I think something that really set in as time went on was the fetishization of the Space Marines. This has always been present to some degree, as the SM's are basically the flagship of the entire game, and the major movers and shakers in the background material, but I feel like, beginning around 3rd edition and culminating in 5th, they became invincible superman, as opposed to elite, genetically enhanced special forces, which isn't too far off, to be fair. This was really exacerbated with Ward's Codex: Space Marines. Leaving his gameplay-related decisions off the table (that is a discussion for another time and place), he is, straight up, not a very good background writer. The Grey Knights and Space Marine codices feel like something a younger player would write about his own, made-up chapter, trying to make it the end-all be-all, trying to make the setting conform to his ideas, rather than the other way around. 

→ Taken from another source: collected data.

/-- The elements of a reduction with their linear indices. -/
abbrev Indexed := List (Nat × Elem)

/-- A finite or infinite or NaN result as a value, for a running sum. -/
def Exact.toVal : Exact → FVal
  | .nan s => .nan s
  | .inf n => .inf n
  | .divZero n => .inf n
  | .fin n m e _ => .fin n m e

def Exact.invalid : Exact → Bool
  | .nan i => i
  | _ => false

/-- The exact sum of values, and whether it is invalid: a NaN anywhere, or infinities of both signs in whatever order,
give a NaN, which is invalid for the infinities and for a signalling NaN or an invalid term (R169, R188, R216). -/
def sumExact (rnd : Nat) (xs : List Exact) : FVal × Bool :=
  let vs := xs.map Exact.toVal
  let mixed := vs.contains (.inf false) && vs.contains (.inf true)
  if mixed || vs.any FVal.isNaN then (.nan false, mixed || xs.any Exact.invalid)
  else match vs with
    | [] => (.fin false 0 0, false)
    | v :: rest => (rest.foldl (fun acc y => (addExact rnd acc y).toVal) v, false)

/-- An exact sum as an exact result. -/
def sumResult (r : FVal × Bool) : Exact :=
  match r.1 with
  | .nan _ => .nan r.2
  | v => v.exact

/-- The exact sum, rounded once (R188). -/
def sumFloat (out : FFmt) (rnd : Nat) (xs : List FVal) : Nat × FlagBits :=
  out.round rnd false (sumResult (sumExact rnd (xs.map FVal.exact)))

/-- x is chosen over y, strictly: −0 is less than +0. -/
def FVal.strictly (x y : FVal) (max : Bool) : Bool :=
  match x.order y with
  | .eq => x.isZero && y.isZero && (if max then !x.isNeg && y.isNeg else x.isNeg && !y.isNeg)
  | .lt => !max
  | .gt => max

/-- The minimum or maximum of float elements: the first of equal values, NaNs left out. -/
def extremeFloat (out : FFmt) (max : Bool) (xs : Indexed) : Reduced :=
  let fl := if xs.any (fun x => x.2.val.isSignalling) then flagNV else 0
  match xs.filter (fun x => !x.2.val.isNaN) with
  | [] => { bits := if xs.isEmpty then out.infinity max else out.canonicalNaN, flags := fl }
  | x :: rest =>
    let b := rest.foldl (fun (best : Nat × Elem) y => if y.2.val.strictly best.2.val max then y else best) x
    { bits := (out.round 0 false b.2.val.exact).1, flags := fl, index := b.1 }

/-- The minimum or maximum of integer elements, extended to 32 bits. -/
def extremeInt (signed : Bool) (w : Nat) (max : Bool) (xs : Indexed) : Reduced :=
  match xs.map (fun x => (x.1, readInt signed w x.2.bits)) with
  | [] => { bits := intBits 32 (if max then intMin signed w else intMax signed w) }
  | x :: rest =>
    let b := rest.foldl (fun (best : Nat × Int) y =>
      if (if max then best.2 < y.2 else y.2 < best.2) then y else best) x
    { bits := intBits 32 b.2, index := b.1 }

/-- What a reduction computes for a format: out is the format of a float result. -/
def reduceSum (f : VForm) (rnd fmt : Nat) (xs : Indexed) : Reduced :=
  match fmtFloat fmt with
  | some _ =>
    let r := sumFloat (if fmt = fmtF64 then f64 else f32) rnd (xs.map (fun x => x.2.val))
    { bits := r.1, flags := r.2 }
  | none =>
    let signed := f.sign == 1
    let v := xs.foldl (fun a x => a + readInt signed (fmtBits fmt) x.2.bits) (0 : Int)
    { bits := intBits 32 (if f.sat = 1 then clampInt signed 32 v else v) }

def reduceExtreme (max : Bool) (f : VForm) (_ fmt : Nat) (xs : Indexed) : Reduced :=
  match fmtFloat fmt with
  | some _ => extremeFloat (if fmt = fmtF64 then f64 else f32) max xs
  | none => extremeInt (f.sign == 1) (fmtBits fmt) max xs

def reduceOr (_ : VForm) (_ _ : Nat) (xs : Indexed) : Reduced :=
  { bits := xs.foldl (fun a x => a ||| x.2.bits) 0 }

I will give him some credit and say that the background changes in his Codex: Necrons were just what the race needed. Before, they were stuck with an outdated, one-note codex still lingering from the days of 3rd edition. I found the old Necrons so boring, not just in terms of force-composition, but with the background portraying them as an implacable, encroaching, unstoppable force that was sure to beat out the Tyranids in terms of galactic genocide. And I know, not least from reading this thread, that people preferred them that way. But to me, it was one-dimensional. We already had one army of life-eating drones, mindlessly serving a higher power. Characters, and especially villains, need flaws to make them interesting. The only thing I sort of miss is the fact that, with the C'Tan now mostly domesticated, the Pariah gene has mostly disappeared from the fluff, which is a shame, because it was such a cool angle.

As a Chaos player, I wasn't too thrilled with the background in our 5th edition codex. Sure, they put a lot of emphasis on the renegade chapters, and the make-your-own mentality that was mostly missing from the previous codex, but it lost a sense of purpose too. The previous codex had emphasized them as flawed villains who were committed to domination and had the will to see it through. 5th edition made them feel more petty, like just a bunch of squabbling warbands. Now, this "Path to Glory" had been a fixture of Chaos ever since the old Realms of Chaos books, but the Chaos Marines had always been shown as guys who, while they pursued their own destiny, were still committed to the larger picture of tearing down the Imperium. I think 6th edition really struck that balance, emphasizing once again that Chaos was the path of the individual, willing to risk anything to gain everything, while bringing back that image of apocalyptic prodigal sons. 

As for the Heresy books, the first one I picked up was Galaxy in Flames, which intrigued me enough to pick up the previous two. Despite the amount of flak he receives, I think Ben Counter did a good job rounding off the trilogy, though of course, Horus Rising is by far the best. False Gods was... pretty okay. I don't really like Graham McNeil (something about the superficial way he writes characters and his grandiose dialogue feel off to me), and the way he handled Horus's 'conversion' felt rushed and clumsy. Maybe the order I read them in had something to do with my feelings; seeing how things had gone so to hell in Galaxy in Flames, then reading Horus Rising, I was expecting more from False Gods. As it was it felt like a weak bridge trying to link two mountains. 
As for the rest of the series, I think there is a division between the books that _deepen_ the story, and the ones that _widen_ it. The original trilogy, Fulgrim, A Thousand Sons, etc. or of the former category, delving into a lot of pertinent questions,increasing our understanding, but not decreasing our wonder. The latter category is made up of books like The Outcast Dead, Nemesis, Legion, etc. These focus on aspects of the Heresy that haven't really been brought up or explored, but don't usually penetrate very deep or have real impact on the background. The exception is Legion, which I thoroughly enjoyed, and gave us a look into the Imperial Army, allowing us to see from their perspective how the Astartes must be (as shown in Horus Rising, Abnett is very good at that). Most of the other "wide" books feel like they're just playing a role. They might as well be titled "Let's Look at Some Assassins for a Bit." They seem to exist for efficiency reasons, rather than artistic. 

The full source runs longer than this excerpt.